24市町村長らが5年ぶり一堂に会した「奄美・やんばる広域圏交流推進協議会」総会。円内は講師の星氏=24日、徳之島町

 

 

5年ぶり徳之島で対面交流
奄美・やんばる広域圏交流推進協

 

 
 【徳之島】奄美群島広域市町村圏および沖縄北部広域市町村の地域間交流を進める「奄美・やんばる広域圏交流推進協議会」(会長・渡具知武豊北部広域市町村圏事務組合理事長=名護市長、24市町村で構成)の総会が24日、徳之島町亀津のホテルであった。役員改選では新会長に群島広域事務組合管理者の安田壮平奄美市長を選任。観光庁観光政策調整官の星明彦氏が講演。ポストコロナの観光政策、持続可能な地域経済社会づくりには「日本の原点、精神性を永く引き継いできた奄美・沖縄にこそ日本の〝勝ち筋〟がある」など強調した。

 同広域交流推進協は、歴史的・地理的につながりの深い奄美群島と沖縄県北部(やんばる)両地域の交流推進を図るため1999年7月に設立。総会と情報交換会、視察研修など毎年両地区持ち回りで開催。18年以降はコロナ禍もあり中止やオンライン開催を余儀なくされ、5年ぶりの対面開催に。徳之島町開催は8年ぶり。
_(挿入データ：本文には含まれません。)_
/-- A layer record keeps R187. -/
def layerOk (b : Bytes) (i : Nat) : Bool :=
  let o := 64 + 32 * i
  let x := layer b i
  let two := decide (x.form = 2)
  1 ≤ x.version && (x.srcfmt = 1 || x.srcfmt = 2) && (x.form = 1 || x.form = 2) && u8 b (o + 6) ≤ 1
    && (if two then x.subn ≤ 1 else x.subn = 0 && x.eps = 0 && x.iters = 0 && x.rateSet = 0)
    && x.blocks % 16 = 0 && x.blocks ≤ 16777200 && zeroAt b (o + 18) 14 && (i = 0 || (layer b (i - 1)).layer < x.layer)
/-- A shard record keeps R188, and lies within the image. -/
def shardOk (b : Bytes) (i : Nat) : Bool :=
  let o := shardsAt b + 96 * i
  let x := shard b i
  match (layers b).find? fun l => l.layer = x.layer with
  | none => false
  | some l =>
    (x.position < positions b || x.position = 0xFFFF) && x.first % 16 = 0 && x.count % 16 = 0 && 16 ≤ x.count
      && x.first + x.count ≤ l.blocks && zeroAt b (o + 12) 4 && x.offset + x.nbytes ≤ imageBytes b
      && (if l.form = 2 then x.nbytes = x.count / 16 * 131088 else zeroAt b (o + 64) 32)
      && (i = 0 || (let y := shard b (i - 1); y.layer < x.layer || (y.layer = x.layer && y.first ≤ x.first)))
      && ((List.range i).all fun j =>
            let y := shard b j
            !(y.layer = x.layer && (y.position = x.position || y.position = 0xFFFF || x.position = 0xFFFF)
              && y.first < x.first + x.count && x.first < y.first + y.count))
/-- The manifest keeps R186 to R188. -/
def ok (b : Bytes) (patch : Bool) : Bool :=
  let n := shardsAt b + 96 * shardCount b
  sub b 0 4 == ofNats [0x4F, 0x58, 0x45, 0x44] && u16 b 4 = 1 && u16 b 6 = b2n patch && 1 ≤ positions b && positions b ≤ 1024
    && 1 ≤ layerCount b && (!patch || layerCount b = 1) && 1 ≤ shardCount b && u64 b 24 = alignUp n 64 + 64
    && b.length = u64 b 24 && zeroAt b 48 16 && zeroAt b n (alignUp n 64 - n)
    && (List.range (layerCount b)).all (layerOk b) && (List.range (shardCount b)).all (shardOk b)
/-- The shards a station takes for a position (R190). -/
def own (b : Bytes) (pos : Nat) : List Shard := (shards b).filter fun s => s.position = pos || s.position = 0xFFFF
/-- A FORM 2 layer's fold inputs equal the context's registers (R190). -/
def foldInputsOk (b : Bytes) (r : CtxRegs) : Bool := (layers b).all fun l =>
  l.form != 2 || (l.subn = b2n r.subn && l.eps = r.foldEps.toNat && l.iters = fld r.foldCfg 11 8 && l.rateSet = fld r.foldCfg 2 0)
end Manifest

/-! ### Placement (R191) -/

/-- A page range to map: first page, pages, tier. -/
abbrev PageRange := Nat × Nat × Bool

/-- The layout of the layers with own shards from the tiers' cursors: the layers placed, the page ranges, and the cursors. -/
def placeLayers (own : List Shard) : List Layer → Nat → Nat → List Layer × List PageRange × Nat × Nat
  | [], a, b => ([], [], a, b)
  | l :: ls, a, b =>
    let mine := own.filter fun s => s.layer = l.layer
    match mine with
    | [] => let r := placeLayers own ls a b; (l :: r.1, r.2)
    | s :: ss =>
      let f := ss.foldl (fun m x => min m x.first) s.first
      let e := ss.foldl (fun m x => max m (x.first + x.count)) (s.first + s.count)
      let c := if l.cxl then b else a
      let c1 := alignUp (c + 8192 * (e - f)) Dev.pageBytes
      let c2 := alignUp (c1 + 32 * (e - f)) Dev.pageBytes
      let r := placeLayers own ls (if l.cxl then a else c2) (if l.cxl then c2 else b)
      ({ l with lbase := (c : Int) - 8192 * f, hbase := (c1 : Int) - 32 * f } :: r.1,
       (c / Dev.pageBytes, (c2 - c) / Dev.pageBytes, l.cxl) :: r.2.1, r.2.2)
奄美群島と北部の両広域事務組合(各12市町村)の首長や議会議長、担当課長ら約80人が出席した。

 渡具知会長は開会あいさつで「本協議会も設立25年目。地理的・歴史的なつながりの深い両地域が連携し、世界自然遺産を生かした交流事業を加速化。観光、農業など各種産業の振興と持続可能な地域づくりの推進を」。副会長の安田奄美市長も国頭村と与論町の姉妹都市盟約や音楽交流祭、青少年ら自然・文化交流、世界自然遺産登録にもふれ「今年は奄美群島が日本復帰70周年の年。今後もやんばる地域の皆との交流を促進し、お互いの地域振興に」などとエールを送った。

 観光庁観光政策調整官(内閣府沖縄総合事務局運輸部長)の星氏は演題「ポストコロナの観光政策と持続可能な地域経済社づくり~奄美・やんばるを、日本の新たな経済社会をリードする心豊かで持続可能な『世界的ディスティネーション(目的地・行き先)』に~」で講演した。コロナ禍を経て目指す新たな観光立国推進基本計画、①持続可能な観光地づくり②インバウンド回復③国内交流拡大の3戦略の概要なども解説。
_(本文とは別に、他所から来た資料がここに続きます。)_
-- ==== Sys2Proof/Machine/Security.lean ====
section
/-! DEFINITION. The SPDM responder and its measurements (R351, R352), context keys (R353), PCIe IDE (R358), debug unlock (R359, R360) and
trust anchors (R355), with their rows of the table. -/

namespace Sys2Proof.Machine

namespace Dev

/-! ### Measurements and SPDM (R351, R352) -/

/-- KEY_ID of a context key: bytes 0 to 7 of its HMAC of "OXID" (R353). -/
def keyId (k : Bytes) : Nat := u64 (hmac k [0x4F, 0x58, 0x49, 0x44]) 0
/-- The bytes a measurement hashes; how the fields lie in them is the model's (log 12). -/
def measured (d : Dev) (index : Nat) : Option Bytes :=
  match index with
  | 2 => some (padTo d.boot.header 192)
  | 3 => some (ofNats [d.fuses.svn, d.fuses.revoke, b2n d.fuses.debugDisable, b2n d.fuses.ownerKey.isSome])
  | 4 => some [byte d.sec.debug]
  | 5 => some (ofNats ([b2n d.sec.ideOn, b2n d.sec.ideSecure] ++ (List.range 6).map fun p => b2n (d.port p).enc))
  | 6 => some (leBytes 8 d.flash.ckptSeq ++ d.flash.ckptChain)
  | n =>
    if n < 16 || n ≥ 80 then none
    else
      let c := n - 16
      some ((if d.activeHere c then sub d.binding 32 32 else zeros 32)
        ++ (((d.ctx c).editions.filter (d.heldNow c)).flatMap fun e => leBytes 8 e.id) ++ (match (d.ctx c).key with | some k => leBytes 8 (keyId k) | none => []))
/-- A measurement of R352. -/
def measurement (d : Dev) (index : Nat) : Option Bytes :=
  if index = 1 then some Config.bootRomDigest else (d.measured index).map sha256
/-- The indices that measure something. -/
def measurementIndices : List Nat := (List.range 6).map (· + 1) ++ (List.range 64).map (· + 16)
/-- The kind of value that a measurement is, as DMTF numbers them: boot ROM, firmware, hardware and firmware configuration (log 15). -/
def measurementType (index : Nat) : Nat := match index with | 1 => 0 | 2 => 1 | 3 => 2 | _ => 3
/-- A measurement in the DMTF format (R352): its index, the specification, the size of what follows, then its value's type, size and digest. -/
def measurementBlock (d : Dev) (index : Nat) : Option Bytes :=
  (d.measurement index).map fun m =>
    byte index :: 1 :: leBytes 2 (m.length + 3) ++ byte (measurementType index) :: leBytes 2 m.length ++ m
/-- The measurements that a request of an index asks for: 0 asks for their number alone and 255 for every one (log 15). -/
def measurementsAsked (d : Dev) (index : Nat) : Option (List Bytes) :=
  if index = 0 then some [] else if index = 255 then some (measurementIndices.filterMap d.measurementBlock)
  else (d.measurementBlock index).map fun b => [b]
/-- The finisher serves management messages (R387, R388). -/
def served (d : Dev) : Bool := d.fwRuns && !d.boot.shutDown
/-- Change the security state. -/
def onSec (d : Dev) (f : Sec → Sec) : Dev := { d with sec := f d.sec }
/-- A request of the management path or of SPDM wakes the station, and is served while firmware serves such (R326). -/
def serve (d : Dev) (f : Dev → Dev) : Dev := if d.served then f d.rouse else d
/-- One that comes by a carrier. -/
def serveOn (d : Dev) (c : Carrier) (f : Dev → Dev) : Dev := if d.carries c then d.serve f else d
/-- An SPDM 1.2 message of a code (R351; log 15). -/
def spdmRsp (code : Nat) (b : Bytes) : Bytes := 0x12 :: byte code :: b
/-- An error response of a code. -/
def spdmError (code : Nat) : Bytes := spdmRsp 0x7F [byte code, 0]
/-- The capabilities of R351, as the flags of SPDM 1.2: CERT, CHAL, MEAS with signature, ENCRYPT, MAC, KEY_EX, HBEAT (log 15). -/
def spdmCaps : Nat := 0x22D6
/-- The algorithms of R351, as the flags of SPDM 1.2: ECDSA P-256, SHA-256, secp256r1, AES-256-GCM (log 15). -/
def spdmAlgs : Bytes := leBytes 4 0x10 ++ leBytes 4 1 ++ leBytes 2 8 ++ leBytes 2 2
/-- A response leaves with the alias key's signature after it (R350), sealed where its request came in a session. -/
def saySigned (d : Dev) (c : Carrier) (session : Option Nat) (b : Bytes) : Dev :=
  d.tookFree.answer c session 5 (b ++ Config.aliasSign d.boot.aliasKey d.free (sha256 b))
/-- KEY_EXCHANGE opens a session, of which at most four stand at once (R351). -/
def keyExchange (d : Dev) (c : Carrier) : Dev :=
  if d.sec.sessions.length ≥ 4 then d.say c 5 (spdmError 0x0A)
  else
    let n := d.sec.sessionNo
    (d.onSec fun x => { x with sessions := x.sessions ++ [⟨n, c, 0⟩], sessionNo := n + 1 }).tookFree.saySigned c none
      (spdmRsp 0x64 (leBytes 4 n ++ Config.ephemeral d.free))
/-- A request comes where its session stands: most in clear or in a session, those that set one up or challenge the station in clear alone,
and a heartbeat and the end of a session inside one. The code of the error where it does not (log 15). -/
def spdmPlace (d : Dev) (m : SpdmMsg) : Option Nat :=
  match m.session, m.req with
  | none, .heartbeat | none, .endSession => some 2
  | none, _ => none
  | some n, r =>
    if !d.inSession m.carrier (some n) then some 2
    else match r with
      | .getDigests | .getCertificate _ | .getMeasurements _ | .heartbeat | .endSession => none
      | _ => some 4
/-- The answer to an SPDM request that comes in its place (R351). -/
def spdmAnswer (d : Dev) (m : SpdmMsg) : Dev :=
  let tell := fun b => d.answer m.carrier m.session 5 b
  match m.req with
  | .getVersion => tell (spdmRsp 4 [0x12])
  | .getCapabilities => tell (spdmRsp 0x61 (leBytes 4 spdmCaps))
  | .negotiateAlgorithms => tell (spdmRsp 0x63 spdmAlgs)
  | .getDigests => tell (spdmRsp 1 (0 :: 1 :: sha256 d.boot.certs))
  | .getCertificate slot => tell (if slot = 0 then spdmRsp 2 d.boot.certs else spdmError 1)
  | .challenge slot =>
    if slot ≠ 0 then tell (spdmError 1)
    else d.saySigned m.carrier m.session
      (spdmRsp 3 (sha256 d.boot.certs ++ sha256 (measurementIndices.flatMap fun i => (d.measurementBlock i).getD [])))
  | .getMeasurements i => match d.measurementsAsked i with
    | some l => d.saySigned m.carrier m.session
        (spdmRsp 0x60 (byte (if i = 0 then measurementIndices.length else 0) :: 0 :: byte l.length :: leBytes 3 l.flatten.length ++ l.flatten))
    | none => tell (spdmError 1)
  | .keyExchange => d.keyExchange m.carrier
  | .heartbeat => tell (spdmRsp 0x68 [])
  | .endSession =>
    (tell (spdmRsp 0x6C [])).onSec fun x => { x with sessions := x.sessions.filter fun s => some s.id != m.session }
/-- The answer to an SPDM request; an error where it does not come in its place. -/
def spdmServe (d : Dev) (m : SpdmMsg) : Dev :=
  match d.spdmPlace m with
  | some code => d.answer m.carrier m.session 5 (spdmError code)
  | none => d.spdmAnswer m
/-- An SPDM request comes: while the finisher restarts, DOE answers busy and MCTP drops it (R387). -/
def spdm (d : Dev) (m : SpdmMsg) : Dev :=
  if d.boot.restarting && m.carrier = .doe then d.say .doe 5 (spdmError 3) else d.serveOn m.carrier fun d => d.spdmServe m
/-- The session of a number. -/
def sessionOf (d : Dev) (n : Nat) : Option Session := d.sec.sessions.find? fun s => s.id = n

/-! ### Context keys (R353) -/

/-- A change of CLASS 6 made by a message: refused while the colophon refuses; answers its status. -/
def loggedSec (d : Dev) (origin ctx code old new detail : Nat) (make : Dev → Dev) : Status × Dev :=
  if d.boot.restarting then (St.notPermitted, d)
  else if !d.colRoom 1 then (St.logFull, d.logRefused)
  else (St.ok, make (d.log origin ctx 6 code old new detail))
/-- SET_CONTEXT_KEY inside a session: its status, and what it makes. -/
def newKey (d : Dev) (c : Nat) (key : Bytes) : Status × Dev :=
  if !(d.ctx c).regs.enable then (St.notPermitted, d)
  else
    let old := match (d.ctx c).key with | some k => keyId k | none => 0
    d.loggedSec 5 c 1 old (keyId key) 0 fun d => d.onCtx c fun y => { y with key := some key }
/-- SET_CONTEXT_KEY comes; outside a session it has no effect. -/
def setKey (d : Dev) (session c : Nat) (key : Bytes) : Dev :=
  match d.sessionOf session with
  | some s => d.serveOn s.carrier fun d => let x := d.newKey c key; x.2.saySealed s 0x7E [x.1]
  | none => d

/-! ### PCIe IDE (R358) -/

/-- The stream's state changes; writing resumes once the link is open. -/
def ideState (d : Dev) (on secure : Bool) : Dev := { d with sec := { d.sec with ideOn := on, ideSecure := secure } }.drainRings.finishRuns
/-- What an IDE_KM request does: a key set is installed, the stream switches to it and is enabled, and it comes back to Secure. Disabling the
stream is no change that R358 names as logged. -/
def ideDo (d : Dev) (req : IdeReq) : Status × Dev :=
  match req with
  | .setKey k => d.loggedSec 5 255 6 0 0 0 fun d => d.onSec fun x => { x with ideNext := some k }
  | .enable =>
    if d.sec.ideKey.isNone && d.sec.ideNext.isNone then (St.notPermitted, d)
    else d.loggedSec 5 255 6 (b2n d.sec.ideOn) 1 0 fun d =>
      (d.onSec fun x => { x with ideKey := x.ideNext <|> x.ideKey, ideNext := none }).ideState true true
  | .disable => (St.ok, d.ideState false false)
  | .secureAgain => if d.sec.ideOn && d.sec.ideKey.isSome then (St.ok, d.ideState true true) else (St.notPermitted, d)
/-- An IDE_KM request comes inside a session over DOE; elsewhere it has no effect (R358). -/
def ide (d : Dev) (session : Nat) (req : IdeReq) : Dev :=
  match d.sessionOf session with
  | some s => if s.carrier = .doe then d.serveOn .doe fun d => let x := d.ideDo req; x.2.saySealed s 5 [x.1] else d
  | none => d

/-! ### Debug unlock (R359, R360) -/

/-- A new challenge is drawn. -/
def newChallenge (d : Dev) : Dev := ({ d with sec := { d.sec with chal := Config.entropy d.free } }).tookFree
/-- The public key a token names. -/
def debugKeyOf (d : Dev) (n : Nat) : Option Bytes :=
  if n = 0 then (if d.fuses.debugKey.isEmpty then none else some d.fuses.debugKey) else if n = 1 then d.fuses.ownerKey else none
/-- Entries that a token's unlock makes: its own, and at level 2 one for each context key that goes (R353, R360). -/
def unlockEntries (d : Dev) (level : Nat) : Nat := 1 + (if level = 2 then (d.ctxs.filter fun e => e.2.key.isSome).length else 0)
/-- Why a token is refused. -/
def tokenFault (d : Dev) (t : Bytes) : Option Status :=
  if d.fuses.debugDisable || t.take 4 != [0x4F, 0x58, 0x44, 0x54] || !zeroAt t 6 2 || !zeroAt t 24 8 || u8 t 4 < 1 || u8 t 4 > 2
      || u64 t 8 ≠ d.fuses.serial || u64 t 16 ≠ d.sec.chal.toNat then some St.notPermitted
  else match d.debugKeyOf (u8 t 5) with
    | none => some St.noAnchor
    | some k =>
      if !Config.ecdsaVerify k (sha256 (t.take 32)) (sub t 32 64) then some St.sigInvalid
      else if d.boot.restarting then some St.notPermitted
      else if !d.colRoom (d.unlockEntries (u8 t 4)) then some St.logFull else none
/-- Every context is disabled, and its key erased. -/
def dropContexts (d : Dev) : Dev := d.each (List.range 64) fun d c => d.disable c true
/-- Every link key is erased. -/
def dropLinkKeys (d : Dev) : Dev := d.each (List.range 6) fun d p => (d.onPort p fun x => { x with keys := {} }).applyVerdict p
/-- Level 2: every context is disabled, every context key and link key erased, and the IDE stream leaves Secure. -/
def openAll (d : Dev) : Dev := d.dropContexts.dropLinkKeys.onSec fun s => { s with ideSecure := false }
/-- A whole token is checked; the attempt ends with a new challenge. -/
def tryToken (d : Dev) (org : Origin) (t : Bytes) : Dev :=
  match d.tokenFault t with
  | some st =>
    let n := d.sec.failures + 1
    ((if st = St.logFull then d.logRefused else d).newChallenge).onSec fun x => { x with
      token := [], unlockStatus := st, failures := if n ≥ 3 then 0 else n, locked := decide (n ≥ 3), lockedAt := d.now }
  | none =>
    let lvl := max d.sec.debug (u8 t 4)
    let d1 := ((d.colReserve (d.unlockEntries (u8 t 4))).logNext (originCode org) 255 6 4 d.sec.debug lvl 0).onSec fun x => { x with
      token := [], unlockStatus := St.ok, failures := 0, debug := lvl }
    (if u8 t 4 = 2 then d1.openAll else d1).newChallenge
/-- A word of a token, from the JTAG port or over the management path (R359); while locked out the station accepts none. -/
def tokenWord (d : Dev) (org : Origin) (w : Word) : Dev :=
  let take := fun (d : Dev) =>
    if d.sec.locked then d.accepted org
    else
      let ws := d.sec.token ++ [w]
      let d1 := d.onSec fun x => { x with token := ws }
      (if ws.length < 24 then d1 else d1.tryToken org (ws.flatMap fun x => leBytes 4 x.toNat)).accepted org
  match org with
  | .fn _ => d.written org 0x90028 fun d => d.refuse org 0x90028 St.notPermitted
  | .mgmt _ => d.written org 0x90028 take
  | .jtag => if d.sealedOff 0x90028 then d.refuse org 0x90028 St.notPermitted else take d

/-! ### Trust anchors (R355) -/

/-- The key in the DATA words of a context. -/
def anchorKey (d : Dev) (c : Nat) : Bytes := (List.range 16).flatMap fun m => leBytes 4 ((d.ctx c).regs.anchorData.get 0 m).toNat
/-- KEY_ID of a publisher key: bytes 0 to 7 of the SHA-256 of 0x04 ‖ X ‖ Y. -/
def anchorId (k : Bytes) : Nat := u64 (sha256 (0x04 :: k)) 0
/-- The KEY_ID of an entry; 0 for an empty one. -/
def anchorAt (d : Dev) (c i : Nat) : Nat := match (d.ctx c).anchors.get [] i with | [] => 0 | k => anchorId k
/-- A write of CTX_ANCHOR_SEL: its index holds; COMMIT installs the DATA words, REMOVE empties the entry. -/
def anchorWrite (d : Dev) (org : Origin) (c : Nat) (v : Word) : Dev :=
  let ofs := ctxOfs c 0x40
  d.written org ofs fun d =>
    let i := fld v 2 0
    let sel := fun (d : Dev) => d.onRegs c fun r => { r with anchorSel := word i }
    let key := d.anchorKey c
    let put := fun (k : Bytes) (d : Dev) => (sel d).onCtx c fun x => { x with anchors := x.anchors.set [] i k }
    if flag v 31 then
      if !Config.onCurve key || (List.range 8).any (fun e => e != i && d.anchorAt c e = anchorId key && !((d.ctx c).anchors.get [] e).isEmpty)
        then d.refuse org ofs St.notPermitted
      else d.logged org ofs c 6 3 (d.anchorAt c i) (anchorId key) i (put key)
    else if flag v 30 then d.logged org ofs c 6 3 (d.anchorAt c i) 0 i (put [])
    else (sel d).accepted org

end Dev

/-! ### The rows -/

/-- R351. -/
def execSpdmRequest (msg : SpdmMsg) (s : State) : Answer := s.on fun d => d.live fun d => d.spdm msg
/-- R353. -/
def execSetContextKey (session : Nat) (ctx : CtxId) (key : Bytes) (s : State) : Answer :=
  s.on fun d => d.live fun d => d.setKey session ctx.val key
/-- R358. -/
def execIdeKm (session : Nat) (req : IdeReq) (s : State) : Answer := s.on fun d => d.live fun d => d.ide session req
/-- R358. -/
def execIdeNotSecure (s : State) : Answer := s.on fun d => d.live fun d =>
  if d.sec.ideOn then { d with sec := { d.sec with ideSecure := false } } else d
/-- R359. -/
def execUnlockTokenWord (org : Origin) (word : Word) (s : State) : Answer := s.on fun d => d.live fun d => d.tokenWord org word
/-- R359. -/
def execUnlockLockoutExpiry (s : State) : Answer := s.on fun d => d.live fun d =>
  if d.sec.locked then
    let d1 := d.reach (d.sec.lockedAt + 60000000000)
    { d1 with sec := { d1.sec with locked := false } }
  else d
/-- R355. -/
def execAnchorCommit (org : Origin) (ctx : CtxId) (value : Word) (s : State) : Answer :=
  s.on fun d => d.live fun d => d.anchorWrite org ctx.val value
/-- R355. -/
def execAnchorRemove (org : Origin) (ctx : CtxId) (value : Word) (s : State) : Answer :=
  s.on fun d => d.live fun d => d.anchorWrite org ctx.val value

end Sys2Proof.Machine
end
 その上で、「世界はホンモノを求めている」として、①観光地化されていない地域への訪問②文化や食に独自性、多様性や洗練されたコンテンツ要素、親切で友好的な国民性も魅力③地方のローカル色の強い地域への訪日客が多い―などインバウンド・ニーズの傾向を強調。「世界から選ばれ・誇りある・持続可能な観光経済と地域社会」づくりには「域内生産額の拡大、住まう人の所得、雇用および生活の質の向上」「文化・伝統・自然・地域社会など地域に永く引き継がれた価値の持続可能性を高め、未来に継承すること」とも強調。

 そして「日本の原点、精神性を永く引き継いできた奄美・沖縄にこそ、日本の〝勝ち筋〟がある」。特に徳之島に関しては「土質、地形からも固有の歴史・文化・食をもたらした根拠。これからの徳之島が世界に勝つための〝勝ち筋〟が見える」とも述べた。

 同日午後1時ごろからは島内視察研修もあった。総会・講演会後は伝統芸能「イッサンサン」(伊仙町犬田布)や島唄も鑑賞しながら交流会を開いた。